Trade in freight derivatives, which allow shippers and brokers to hedge risk, is mushrooming as booming demand for sea transport fuels record-high shipping rates. But volatility in the derivatives has claimed several victims, leading some participants to call for tighter rules in a market expected to see turnover of $20 billion this year for dry bulk shipping alone, shipping company executives said.
"This is a new kind of product and we need more regulatory rules to make it work," Frank Tsao, chairman of the Hong Kong Shipowners Association, said of freight derivatives.
"I think it's a good idea to have more products in the financial market. If it is done properly, it will reduce the risk," said Tsao, who is also chairman of the IMC Group of companies, which owns about 50 vessels.
Heavy demand from China for raw materials ranging from soybeans to steel, combined with backlogs at shipyards and bottlenecks at ports, boosted global bulk shipping rates to record levels early this year.
Rates plunged when Beijing imposed economic austerity measures, but recovered sharply when China gradually eased restrictions on lending to importers.
Freight derivatives, where a ship owner or broker takes a position with a counterparty over where freight rates will stand at a point in the future, have been around since the 1980s.
But volume has picked up heavily only in the past year, as volatility fuels demand for risk management and creates speculative opportunities.
"Liquidity is coming in. We've got Morgan Stanley, Barclays Capital, Deutsche Bank, Standard (Bank), now the Royal Bank of Scotland," said R. Raghunath, executive vice president of Noble Chartering Ltd, a unit of commodities trading and shipping firm Noble Group.
Many traders in freight derivatives had their fingers burned earlier this year by the market's extreme volatility, which results in part from large swings in physical freight rates, as well as the participation of speculators.
"I have seen one major player gain $200 million this year, and lose $200 million in two months," said Keith Denholm, commercial director of Pacific Carriers Ltd, a unit of Malaysia's Kuok Group, during a shipping conference last week.

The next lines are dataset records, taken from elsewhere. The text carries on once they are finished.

-- ==== Sys2Proof/Laws/Sequences.lean ====
section
/-! SUPPORT. Lengths and small laws of the sequence operations. -/

namespace Sys2Proof.Machine

open Sys2Proof.Safety

@[simp] theorem zeros_length (n : Nat) : (zeros n).length = n := by simp [zeros]

@[simp] theorem xorFront_nil (w : List Byte) : xorFront [] w = w := by simp [xorFront]

@[simp] theorem xorFront_cons (a b : Byte) (as bs : List Byte) :
    xorFront (a :: as) (b :: bs) = (a ^^^ b) :: xorFront as bs := by simp [xorFront]

/-- Xoring onto the front keeps the length of what is xored onto. -/
theorem xorFront_length : ∀ (a w : List Byte), (xorFront a w).length = w.length := by
  intro a
  induction a with
  | nil => simp
  | cons x a ih =>
    intro w
    cases w with
    | nil => simp [xorFront]
    | cons y w => simp [ih]

/-- The product of a non-empty and any polynomial has len(p) + len(q) - 1 coefficients (42_poly_ops.md R120). -/
theorem polyMul_cons_length (t : Tables) (c : Byte) (p q : List Byte) :
    (polyMul t (c :: p) q).length = (polyMul t p q).length + 1 := by
  simp [polyMul, xorFront_length]

@[simp] theorem bits8_length (v : Byte) : (bits8 v).length = 8 := by simp [bits8]

@[simp] theorem bitUnpack_length (bytes : List Byte) : (bitUnpack bytes).length = 8 * bytes.length := by
  induction bytes with
  | nil => rfl
  | cons b bytes ih =>
    simp only [bitUnpack, List.flatMap_cons, List.length_append, bits8_length, List.length_cons] at ih ⊢
    omega

@[simp] theorem bytePack_length (tail : PackTail) (bits : List Bit) :
    (bytePack tail bits).length = (bits.length + 7) / 8 := by simp [bytePack]

@[simp] theorem rowMajor_length (size : Nat) : (rowMajor size).length = size * size := by
  simp [rowMajor, List.length_flatMap]

/-- The bitmaps are those of 45_matrix_ops.md R151 and R152, by the distance from the centre. -/
theorem finder_eq : ∀ i < 7, ∀ j < 7, (finder.getD i []).getD j 0#1 = finderBit i j := by decide

theorem alignment_eq : ∀ i < 5, ∀ j < 5, (alignment.getD i []).getD j 0#1 = alignBit i j := by decide

theorem matrixSize_eq (version : Nat) : matrixSize version = 4 * version + 17 := rfl

/-- The scan writes one bit for each cell (45_matrix_ops.md R155). -/
theorem placeBits_length (pattern : Nat → Nat → Option Bit) :
    ∀ (cells : List (Nat × Nat)) (bits : List Bit), (placeBits pattern cells bits).length = cells.length := by
  intro cells
  induction cells with
  | nil => intro bits; rfl
  | cons rc cells ih =>
    intro bits
    obtain ⟨r, c⟩ := rc
    cases h : pattern r c with
    | some v => simp [placeBits, h, ih]
    | none => cases bits <;> simp [placeBits, h, ih]

end Sys2Proof.Machine
end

In one high-profile case, Hong Kong-listed bulk shipper Jinhui Holdings Co Ltd lost HK $523.98 million ($67 million) on forward freight agreements in the first half of this year, erasing its first-half profits and making Jinhui one of the very few listed shippers in the red.
The London-based Forward Freight Agreement Brokers' Association said the derivatives market was now bigger than its physical counterpart.
Participants use market information provided by the London-based Baltic Exchange.
Some derivatives are traded "on market" over an online exchange called Imarex. Those transactions are cleared by the Norwegian Futures and Options Clearing House (NOS).
However, most freight derivatives are "off market" deals traded through brokers in contracts known as Forward Freight Agreements.
Clearing-house markets, as opposed to over-the-counter trade, are vital to the development of shipping derivatives, the chairman of the Forward Freight Agreement Brokers' Association was quoted recently as saying.
NOS, the world's only clearing house for freight derivatives, has 70-plus members ranging from shipowners to financial institutions.
NOS said in its third-quarter results that a default by member Navitrans Maritime Inc in July may cause a loss of 58.6 million Norwegian crowns ($9.2 million). It planned a 60 million-crown capital boost to restore confidence after freight futures liquidity tumbled following the default.
A second clearing house for freight derivatives could be created early next year, industry executives said.
They said a number of exchanges and clearing houses, including the Athens Stock Exchange, the London Clearing House and the New York Mercantile Exchange, are in talks with the Forward Freight Agreement Brokers' Association with a view to creating a new body.
"Another clearing house - more competitive and a lot stronger - will bring us back into the (futures) hedging market," Denholm of Pacific Carriers said.